How Baltimore police routinely violated people’s rights

New information about a corrupt police unit of the Baltimore Police Department (BPD) that was able to rob and steal with impunity for at least a decade has been revealed by an Al Jazeera English investigation.

In The Gang Within: A Baltimore Police Scandal, Al Jazeera’s Fault Lines spoke to the city’s former police commissioner and other high-ranking police officials, who explain that an obsession with arrests and statistics blinded the department to the illegal dealings of members of the now-defunct Gun Trace Task Force unit.
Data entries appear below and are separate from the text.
-- ==== Sys2Proof/Syntax.lean ====
section
/-! DEFINITION. The commands: one constructor of `Instr` per row of spec/opcode_table.json. A command is an event at
the part's pins, line or clocks; its operands are what the part senses at that event. -/

namespace Sys2Proof

/-- A notice as its bits stand on the line between the start bit and the tail (R3). -/
structure Frame where
  tag : Tag
  length : BitVec 4
  payload : List Byte
  check : BitVec 16
  deriving DecidableEq, Repr

/-- Why a notice being assembled is discarded (R4). -/
inductive DiscardCause where
  | badLength | badCheck | truncated
  deriving DecidableEq, Repr

/-- What the read-back of a notice being sent showed (R8). The bit number counts from the start bit, 0. -/
inductive Mismatch where
  /-- The part sent a 0 in this bit and read a 1. -/
  | sentZero (bit : Nat)
  /-- The part sent a 1 in this bit, after the tag, and read a 0. -/
  | sentOne (bit : Nat)
  /-- A mark inside the part's own tail. -/
  | markInTail
  deriving DecidableEq, Repr

/-- One axis's inputs as one servo period samples them: the sensor reading, absent when invalid (R89), and the two
hard limit switches (R87). -/
structure AxisPins where
  reading : Option SensorWord
  low : Bool
  high : Bool
  deriving DecidableEq, Repr

/-- The commands of spec/opcode_table.json. -/
inductive Instr where
  -- start-up (spec/02)
  | coldStart (reason : ResetReason)
  | resetRelease (station : BitVec 5) (mastPinHigh : Bool)
  | configLoadComplete (record : List Byte)
  | configLoadTimeout
  | memoryNoAnswer
  | startSequence (mast pan tilt pol : AxisPins)
  -- the line (spec/01)
  | lineIdle
  | startBit
  | stuckEvent
  | noticeArrival (frame : Frame)
  | noticeDiscard (cause : DiscardCause)
  | startOutsideIdle
  | noticeBegin
  | contentionLost (bit : Fin 12)
  | sendFault (mismatch : Mismatch)
  | sentWhole
  | withdrawalExpiry
  | linkReportPeriodExpiry
  -- takings of the arrival queue's head (R16)
  | vehicle
  | wind
  | clearance
  | level
  | positionerStatus
  | resume
  | clearFault
  | report
  | raise
  | lower
  | aim
  | peak
  | cancelPointing
  | jog
  | unknownCommandCode
  -- peer view and authority timers (spec/03, spec/04)
  | freshnessExpiry (role : Role)
  | stopWindowExpiry
  | duplicateQuietExpiry
  | reportRoundPost
  | statusPeriodExpiry
  -- sampler (spec/05)
  | scanConversionComplete (result : Count)
  | dwellConversionComplete (result : Count)
  | dwellFree (requester : Requester)
  -- axis drives (spec/06)
  | servoPeriod (axis : Axis) (pins : AxisPins)
  | stallTimeout (axis : Axis)
  | settleTimeExpiry (axis : Axis)
  | axisReportPeriodExpiry (axis : Axis)
  | axisFree (axis : Axis) (requester : Requester)
  | driveGrant
  -- pointing, search, peaking, tracking (spec/08, spec/09, spec/10)
  | presetSettleExpiry
  | searchSettleExpiry
  | patternResumeDelayExpiry
  | crossSettleExpiry
  | closingSettleExpiry
  | runResumeDelayExpiry
  | trackSamplePeriodExpiry
  | fadeTimerExpiry
  | lossTimerExpiry
  deriving DecidableEq, Repr

end Sys2Proof
end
“This police department had a Viking-like mentality. Police officers were told to go out and get arrests, get guns, get drugs … and their worth was judged by the amount of those things that they brought back to the table,” Kevin Davis, former BPD Commissioner, told Fault Lines.

Detective Jemell Rayam and Sergeant Wayne Jenkins, along with four other detectives, pleaded guilty last year to racketeering conspiracy and other charges after the FBI arrested nearly every member of the Gun Trace Task Force unit in March 2017. Two other officers were convicted of several federal charges.
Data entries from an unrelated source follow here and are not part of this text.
-- ==== Sys2Proof/Machine/Peaking.lean ====
section
/-! DEFINITION. PKE: the cross round, the estimator, the end of a round, suspension and discard (R149 to R159), and the
track monitor's samples and timers (R160 to R164). Also the two entries PNT makes into PEAKING and LOST, and its taking
of the end of a search (R129, R148). -/

namespace Sys2Proof.Machine

/-! ### Point moves, as PAT and PKE make them (R139, R151) -/

/-- The outcome of the PAN and TILT requests of a point: which axes stay on the move list, whether one was refused with
RANGE, whether one was refused with LATCHED, FAULT or CRADLE. -/
structure PointMoves where
  moveList : List Axis
  blocked : Bool
  barred : Bool
  deriving DecidableEq, Repr

def pointMove (q : Requester) (a : Axis) (target : Int) (cap : Option Nat) : MoveRequest :=
  { axis := a, requester := q, cls := .headMove, target := target, cap := cap, recovery := false }

/-- One axis of a point requested (R139): accepted, STOPPING and BUSY leave it on the move list, RANGE takes it off and
blocks the point, and LATCHED, FAULT or CRADLE bars every further request.
DEDUCED, notes/assumptions/30.md. -/
def requestPointAxis (e : Env) (q : Requester) (a : Axis) (target : Int) (x : Plant × PointMoves) : Plant × PointMoves :=
  if x.2.barred then x
  else
    let (p, answer) := moveRequest e (pointMove q a target none) x.1
    match answer with
    | .accepted _ _ | .stopping | .busy => (p, x.2)
    | .range => (p, { x.2 with moveList := removeAll x.2.moveList a, blocked := true })
    | .latched | .fault | .cradle => (p, { x.2 with barred := true })

/-- PAN and then TILT requested to a point (R139, R151); after LATCHED, FAULT or CRADLE on PAN, TILT is not requested. -/
def requestPoint (e : Env) (q : Requester) (target : HeadPoint) (p : Plant) : Plant × PointMoves :=
  requestPointAxis e q .tilt target.tilt
    (requestPointAxis e q .pan target.pan (p, { moveList := [.pan, .tilt], blocked := false, barred := false }))

/-- The current targets of a point, whatever AXD answered: each target clamped to the soft limits, as an acceptance answers it
(R138, R151).
DEDUCED, notes/assumptions/30.md. -/
def clampPoint (e : Env) (x : HeadPoint) : HeadPoint := { pan := clampSoft e .pan x.pan, tilt := clampSoft e .tilt x.tilt }

/-- PAN and TILT, the axes PAT and PKE move. -/
def pointAxes : List Axis := [.pan, .tilt]

/-! ### The estimator (R153) -/

/-- The correction on one axis from the side levels and the centre level, clamped to ±δ. -/
def estimate (delta : Nat) (plus minus centre : Int) : Int :=
  let d : Int := delta
  let k := plus + minus - 2 * centre
  if k < 0 then clampInt (-d) d (roundAway (d * (minus - plus)) (2 * k))
  else if minus < plus then d
  else if plus < minus then -d
  else 0

/-- The step after a round that did not converge: halved when both corrections are under half of it (R154 step 6). -/
def nextStep (e : Env) (delta : Nat) (pan tilt : Int) : Nat :=
  if 2 * pan.natAbs < delta ∧ 2 * tilt.natAbs < delta then max (cfgOf e).deltaMin (delta / 2) else delta

/-- The best centre after a round: the round's centre when it is the first or its centre level is above the best
(R154 step 2). -/
def betterCentre (best : Option FoundPoint) (centre : HeadPoint) (level : Int) : FoundPoint :=
  match best with
  | none => { point := centre, level := level }
  | some b => if b.level < level then { point := centre, level := level } else b

/-- The round has converged (R154 step 4). -/
def converged (e : Env) (delta : Nat) (pan tilt : Int) : Bool :=
  decide (delta = (cfgOf e).deltaMin) && decide (pan.natAbs ≤ (cfgOf e).tolerance) && decide (tilt.natAbs ≤ (cfgOf e).tolerance)

/-! ### The run -/

def updateRun (f : Run → Run) (p : Plant) : Plant := { p with run := f p.run }

def runStage (st : RunStage) (p : Plant) : Plant := updateRun (fun r => { r with status := .running st }) p

/-- A measurement opened at the last Completed of a point (R141, R152). -/
def openRunMeasurement (e : Env) (p : Plant) : Plant := updateRun (fun r => { r with measurement := openMeasurement e p }) p

/-- The target of a cross point (R151). -/
def crossTarget (r : Run) : HeadPoint :=
  let d : Int := (r.delta.getD 0 : Nat)
  match r.index with
  | 2 => { r.centre with pan := r.centre.pan + d }
  | 3 => { r.centre with pan := r.centre.pan - d }
  | 4 => { r.centre with tilt := r.centre.tilt + d }
  | 5 => { r.centre with tilt := r.centre.tilt - d }
  | _ => r.centre

/-- Where the run moves in its stage: a cross point, the closing centre, or the best centre (R151, R155, R156). -/
def runTarget (st : RunStage) (r : Run) : HeadPoint :=
  match st with
  | .toPoint | .settle _ | .measure => crossTarget r
  | .toClose | .closeSettle _ | .closeMeasure => r.closing.getD r.centre
  | .toBest => match r.best with
    | some b => b.point
    | none => r.centre

/-- The moves of the current stage requested, its effective targets kept (R151).
DEDUCED (the target of an axis refused or not requested), notes/assumptions/30.md. -/
def runMoves (e : Env) (st : RunStage) (p : Plant) : Plant :=
  let target := runTarget st p.run
  let (q, m) := requestPoint e .pke target p
  updateRun (fun r => { r with targets := clampPoint e target, moveList := m.moveList, blocked := m.blocked, barred := m.barred }) q

def storeRoundLevel (level : Int) (r : Run) : Run :=
  match r.index with
  | 2 => { r with levels := { r.levels with panPlus := some level } }
  | 3 => { r with levels := { r.levels with panMinus := some level } }
  | 4 => { r with levels := { r.levels with tiltPlus := some level } }
  | 5 => { r with levels := { r.levels with tiltMinus := some level } }
  | _ => { r with levels := { r.levels with centre := some level } }

/-- The point kind of a measured cross point (R152). -/
def crossKind (index : Nat) : PointKind :=
  match index with
  | 2 => .crossPanPlus
  | 3 => .crossPanMinus
  | 4 => .crossTiltPlus
  | 5 => .crossTiltMinus
  | _ => .crossCentre

/-- What the run does next within one step. -/
inductive RunJob where
  /-- Move in the given stage (R151, R155, R156). -/
  | go (st : RunStage)
  /-- The move list of the given stage is empty. -/
  | arrived (st : RunStage)
  /-- The current point's level is known (R152). -/
  | level (level : Int)
  /-- The five levels are known (R154). -/
  | roundEnd
  deriving DecidableEq, Repr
“The Feds [finally caught them] and that’s scary because if an outside agency didn’t stop it, they’d still be out there,” Josh Insley, a Baltimore civil rights attorney who received a confidential Internal Affairs file from a whistle-blower, told Al Jazeera.

‘A free pass’

For years, the plain-clothes officers from the unit were able to operate with impunity in part because of the way police complaints are investigated in Baltimore, and in cities around the US.
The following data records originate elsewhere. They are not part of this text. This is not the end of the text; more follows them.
-- ==== Sys2Proof/Machine/ExecLine.lean ====
section
/-! DEFINITION. The line commands (spec/01): LINE_IDLE, START_BIT, STUCK_EVENT, NOTICE_ARRIVAL, NOTICE_DISCARD,
START_OUTSIDE_IDLE, NOTICE_BEGIN, CONTENTION_LOST, SEND_FAULT, SENT_WHOLE, WITHDRAWAL_EXPIRY, LINK_REPORT_PERIOD_EXPIRY. Until
LNK watches the line (R26, R25) they leave the state as it is. -/

namespace Sys2Proof.Machine

/-! ### The line's counts and counters -/

/-- The line after a mark: both counts of R1 and R2 as a mark leaves them. -/
def markCounts (l : Line) : Line := { l with releasedBits := 0, drivenBits := 0 }

/-- A receive fault counted (R4). -/
def countReceiveFault (l : Line) : Line := { l with counters := { l.counters with receiveFaults := bump l.counters.receiveFaults } }

def countIgnored (l : Line) : Line := { l with counters := { l.counters with ignored := bump l.counters.ignored } }

def countForeign (l : Line) : Line := { l with counters := { l.counters with foreign := bump l.counters.foreign } }

/-- The part is sending: an entry is in transmission. -/
def isSending (s : State) : Bool := (sendingEntry s.plant.posts).isSome

/-- The assembled notice discarded (R4). -/
def discardNotice (l : Line) : Line := { countReceiveFault l with receiver := .afterDiscard }

/-- LINE_IDLE (R1): 12 released bit times. The first one begins the LINK_REPORT period (R11). A notice being assembled is
truncated by the released bit times (R4). While the part is sending it drives marks, so this cannot occur.
DEDUCED, notes/assumptions/15.md. -/
def execLineIdle (s : State) : Host.Outcome State Fault Refusal :=
  if watching s ∧ isSending s = false ∧ s.line.condition ≠ .idle then
    let l := if s.line.receiver = .assembling then discardNotice s.line else s.line
    .next
      { s with
        line := { l with condition := .idle, releasedBits := 12, drivenBits := 0, receiver := .quiet, reportStart := some (l.reportStart.getD s.clock) } }
  else .next s

/-- START_BIT (R1): a mark of another station in IDLE; the line is BUSY and a notice is being assembled. -/
def execStartBit (s : State) : Host.Outcome State Fault Refusal :=
  if watching s ∧ s.line.condition = .idle then .next { s with line := { markCounts s.line with condition := .busy, receiver := .assembling } } else .next s

/-! ### Send faults (R8, R10) -/

/-- The entry in transmission back to waiting (R18). -/
def returnEntry (s : State) : State := { s with plant := { s.plant with posts := returnSending s.plant.posts } }

/-- The score and the link state at a send fault (R8, R10). -/
def scoreFault (now : Clock) (l : Line) : Line :=
  let score := l.score + 8
  { l with
    score := score, counters := { l.counters with sendFaults := bump l.counters.sendFaults },
    linkState := if 128 ≤ score then .withdrawn now else l.linkState }

/-- The effects of a send fault on the line and the queue (R8). -/
def sendFaultEffects (s : State) : State :=
  let q := returnEntry s
  { q with line := scoreFault s.clock q.line }

/-- STUCK_EVENT (R2): 1000 driven bit times. A notice being assembled is truncated, a notice being sent is a send fault
and no receive fault besides.
DESIGN CHOICE, notes/assumptions/56.md. -/
def execStuckEvent (s : State) : Host.Outcome State Fault Refusal :=
  if watching s ∧ s.line.condition ≠ .stuck then
    let q := if isSending s then sendFaultEffects s else s
    let l := if q.line.receiver = .assembling then countReceiveFault q.line else q.line
    .next
      { q with
        line := { l with
          condition := .stuck, releasedBits := 0, drivenBits := 1000, receiver := .quiet, counters := { l.counters with stuckEvents := bump l.counters.stuckEvents } } }
  else .next s

/-! ### NOTICE_ARRIVAL: DEC's judgement (R12 to R15) -/

/-- What DEC does with a well-formed notice (R12 to R14). -/
inductive Judgement where
  | ownNumber | stop
  | ignored | foreign
  | accepted (kind : ArrivalKind)
  deriving DecidableEq, Repr

/-- The role a kind is tied to (R14). -/
def roleOfKind : Nat → Option Role
  | 2 => some .vehicle
  | 3 => some .wind
  | 4 => some .clearance
  | 16 => some .level
  | _ => none

/-- A station of the panel set (R14); in SAFE any station commands. -/
def mayCommand (e : Env) (source : Nat) : Bool :=
  isSafe e || decide (source ≠ 0 ∧ (source = (cfgOf e).panel1 ∨ source = (cfgOf e).panel2 ∨ source = (cfgOf e).panel3))

/-- A role notice from the station configured for its role; none in SAFE (R14, R25). -/
def fromRoleStation (e : Env) (r : Role) (source : Nat) : Bool := !isSafe e && decide (source ≠ 0) && decide (roleStation e r = source)

/-- A notice that passes R12 and R13, judged by its source (R14). -/
def judgeSource (e : Env) (kind source : Nat) : Judgement :=
  if kind = 10 then .accepted .positionerStatus
  else if kind = 8 then (if mayCommand e source then .accepted .command else .foreign)
  else
    match roleOfKind kind with
    | some r => if fromRoleStation e r source then .accepted (.role r) else .foreign
    | none => .ignored

/-- The judgement of a well-formed notice; the first case that matches decides (R12 to R14). A part with a strap fault has
no own number (R20). -/
def judgeNotice (e : Env) (f : Frame) : Judgement :=
  let kind := tagKind f.tag
  let source := tagSource f.tag
  if source = e.setup.station ∧ e.setup.result ≠ .fault .strap then .ownNumber
  else if source = 0 ∨ source = 31 then .ignored
  else if kindUrgency kind ≠ some (tagUrgency f.tag) then .ignored
  else if lengthFits kind f.payload = false then .ignored
  else if partPosted kind then .ignored
  else if kind = 0 then .stop
  else judgeSource e kind source

/-- An arrival overrun marked on the LINK_REPORT entries whose fields were taken before it (R11). -/
def markOverrun (q : PostQueue) : PostQueue := { q with entries := q.entries.map fun x => { x with overrunSince := true } }

/-- An accepted notice joins the tail, or with the queue full is discarded and counted (R15). -/
def joinArrivals (k : ArrivalKind) (f : Frame) (s : State) : State :=
  if s.arrivals.length < queueSize then
    { s with arrivals := s.arrivals ++ [{ kind := k, source := tagSource f.tag, payload := f.payload, stamp := stampOf s.clock }] }
  else
    { s with
      line := { s.line with overrunFlag := true, counters := { s.line.counters with overruns := bump s.line.counters.overruns } },
      plant := { s.plant with posts := markOverrun s.plant.posts } }

/-- A well-formed notice acted on by DEC at its arrival (R12 to R15). -/
def actOnNotice (f : Frame) (s : State) : State :=
  match judgeNotice (envOf s) f with
  | .ownNumber => withPlant (duplicateEvent (envOf s) s.plant) s
  | .stop => withPlant (stopArrival (envOf s) (tagSource f.tag) (stampOf s.clock) s.plant) s
  | .ignored => { s with line := countIgnored s.line }
  | .foreign => { s with line := countForeign s.line }
  | .accepted k => joinArrivals k f s

/-- The line at the end of a tail: both counts restart, the notice is at its end (R1, R4). -/
def endOfTail (l : Line) : Line := { l with releasedBits := 0, drivenBits := 0, receiver := .afterNotice }

/-- NOTICE_ARRIVAL (R4): the notice assembled is whole. The command carries its bits; a length of 11..15, a payload of
another length or a check that differs makes it the discard of R4 instead.
DESIGN CHOICE, notes/assumptions/14.md. -/
def execNoticeArrival (f : Frame) (s : State) : Host.Outcome State Fault Refusal :=
  if watching s ∧ s.line.receiver = .assembling ∧ s.line.condition ≠ .stuck then
    if f.wf ∧ checkMatches f then .next (actOnNotice f { s with line := endOfTail s.line }) else .next { s with line := discardNotice s.line }
  else .next s

/-- NOTICE_DISCARD (R4): a bad length, a bad check, or a truncation, with the same effect. -/
def execNoticeDiscard (_cause : DiscardCause) (s : State) : Host.Outcome State Fault Refusal :=
  if watching s ∧ s.line.receiver = .assembling then .next { s with line := discardNotice s.line } else .next s

/-- START_OUTSIDE_IDLE (R4): a mark in BUSY after the tail of a well-formed notice.
DEDUCED, notes/assumptions/17.md. -/
def execStartOutsideIdle (s : State) : Host.Outcome State Fault Refusal :=
  if watching s ∧ s.line.condition = .busy ∧ s.line.receiver = .afterNotice then .next { s with line := countReceiveFault (markCounts s.line) } else .next s

/-! ### Sending (R6 to R9) -/

/-- The transmitter may begin (R6); a part with a strap fault begins no notice (R20). -/
def mayBegin (s : State) : Bool :=
  watching s && !isSending s && decide (s.line.condition = .idle) && decide (s.line.linkState = .active) && !strapFault s

/-- NOTICE_BEGIN (R6, R18): the oldest waiting entry of the lowest tag is in transmission, the start bit driven. -/
def execNoticeBegin (s : State) : Host.Outcome State Fault Refusal :=
  match mayBegin s, lowestWaiting s.plant.posts.entries with
  | true, some t =>
    .next
      { s with
        line := { markCounts s.line with condition := .busy, receiver := .quiet },
        plant := { s.plant with posts := { s.plant.posts with entries := markFirst t s.plant.posts.entries } } }
  | _, _ => .next s

/-- CONTENTION_LOST (R7): a 1 of the tag read as 0. `bit` counts from the tag's first bit. -/
def execContentionLost (bit : Fin 12) (s : State) : Host.Outcome State Fault Refusal :=
  match sendingEntry s.plant.posts with
  | some x => if x.tag.getMsbD bit then .next (let q := returnEntry s; { q with line := { q.line with receiver := .assembling } }) else .next s
  | none => .next s

/-- The read-back can show this mismatch in this notice (R8). -/
def mismatchPossible (x : PostEntry) : Mismatch → Bool
  | .sentZero bit => decide ((sentBits x)[bit]? = some false)
  | .sentOne bit => decide (13 ≤ bit) && decide ((sentBits x)[bit]? = some true)
  | .markInTail => true

/-- SEND_FAULT (R8): the line is released, the entry returns, the score rises by 8 (R10). The notice the other stations see
broken off is truncated for this part as well: a receiver waiting for 12 released bit times.
DEDUCED, notes/assumptions/16.md. -/
def execSendFault (m : Mismatch) (s : State) : Host.Outcome State Fault Refusal :=
  match sendingEntry s.plant.posts with
  | some x =>
    if mismatchPossible x m then
      let q := sendFaultEffects s
      .next { q with line := { q.line with receiver := .assembling } }
    else .next s
  | none => .next s

/-- The entry sent was a LINK_REPORT that carried the overrun flag set, with no overrun since (R11). -/
def settlesOverrun (x : PostEntry) : Bool := decide (x.key = .link) && bitAt x.payload 2 0 && !x.overrunSince

/-- SENT_WHOLE (R9): the entry leaves the queue, the score falls by 1, a LINK_REPORT settles the overrun flag (R11).
DEDUCED, notes/assumptions/16.md. -/
def execSentWhole (s : State) : Host.Outcome State Fault Refusal :=
  match sendingEntry s.plant.posts with
  | some x =>
    .next
      { s with
        line := { endOfTail s.line with score := s.line.score - 1, overrunFlag := s.line.overrunFlag && !settlesOverrun x },
        plant := { s.plant with posts := removeSending s.plant.posts } }
  | none => .next s

/-- WITHDRAWAL_EXPIRY (R10): 2000 ms after the withdrawal the score is 0 and the link ACTIVE. -/
def execWithdrawalExpiry (s : State) : Host.Outcome State Fault Refusal :=
  match s.line.linkState with
  | .withdrawn since => if 2000 ≤ elapsed s.clock since then .next { s with line := { s.line with linkState := .active, score := 0 } } else .next s
  | .active => .next s

/-- LINK_REPORT_PERIOD_EXPIRY (R11): one LINK_REPORT, and the 5000 ms period restarts. -/
def execLinkReportPeriodExpiry (s : State) : Host.Outcome State Fault Refusal :=
  match s.line.reportStart with
  | some t =>
    if 5000 ≤ elapsed s.clock t then .next (let q := postLink s; { q with line := { q.line with reportStart := some s.clock } }) else .next s
  | none => .next s

end Sys2Proof.Machine
end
In Maryland and 22 other US states an officer’s disciplinary record is kept confidential. Misconduct investigations are secret and are carried out by the Internal Affairs Division.

Former head of the BPD’s Internal Affairs Division, Rodney Hill, told Fault Lines that “I’d heard his [Jenkins] name many times and I’d heard that these guys are doing some really shady things.”

According to Hill, he recommended that Jenkins got demoted but one of the department’s highest-ranking officials overruled him, so Jenkins stayed on the streets.

When asked whether he believed Jenkins and other officers involved had been given a “free pass”, Hill confirmed, “Yes, I would say that.”

Fault Lines examined leaked confidential disciplinary files that reveal Rayam was investigated nearly a decade ago for robbery, but the department kept him on the street.

According to the files, BPD’s Internal Affairs investigated Rayam for the roadside robbery of Baltimore resident Gary Brown in 2009. Although the detective was caught in a series of lies, Rayam was eventually cleared of wrongdoing by a panel of his own officers. He returned to the streets for another nine years before the FBI caught up with him.

“It’s like getting caught tiptoeing out of the window with the mask and the bag with the dollar sign on it out of the crime scene, and that’s still not enough. Then, what is? You know what, getting indicted by the feds. That is. That’s the only stopgap, is to be so notorious that the actual US Attorney’s Office has to come in and indict you off the street,” Insley said.

‘A culture of corruption that has been allowed to exist’

The scandal threatens to undermine reform efforts and a federal investigation into the death of 25-year-old Freddie Gray, who died while in police custody in 2015, setting off mass protests and exposing the deep divisions between Baltimore’s police department and the community.

“Officers are actually public servants, they have the public trust, and they are there to protect and serve the public,” said Jill Carter, a Maryland state senator who is also a leader in legislative efforts to create more transparency and oversight of Baltimore’s Internal Affairs division.

“And so, when they violate the public or are accused of violating the public, it’s something the public should know,” she told Al Jazeera.

After the 2015 protests, the Department of Justice began a civil rights investigation into policing in Baltimore. They found that police routinely violated people’s rights, adding that BPD’s Internal Affairs had enabled those abuses.

Senator Carter added that the impunity reaches far beyond the Baltimore police. 

“This is not something that just exists here in Baltimore, but this whole giving additional or extra deference to law enforcement, treating law enforcement as if they are above the law, above the people – it’s a culture, it’s a mentality,” Carter told Al Jazeera.

“This is not just a matter of a few bad apples. This is a culture of corruption that has been allowed to exist.”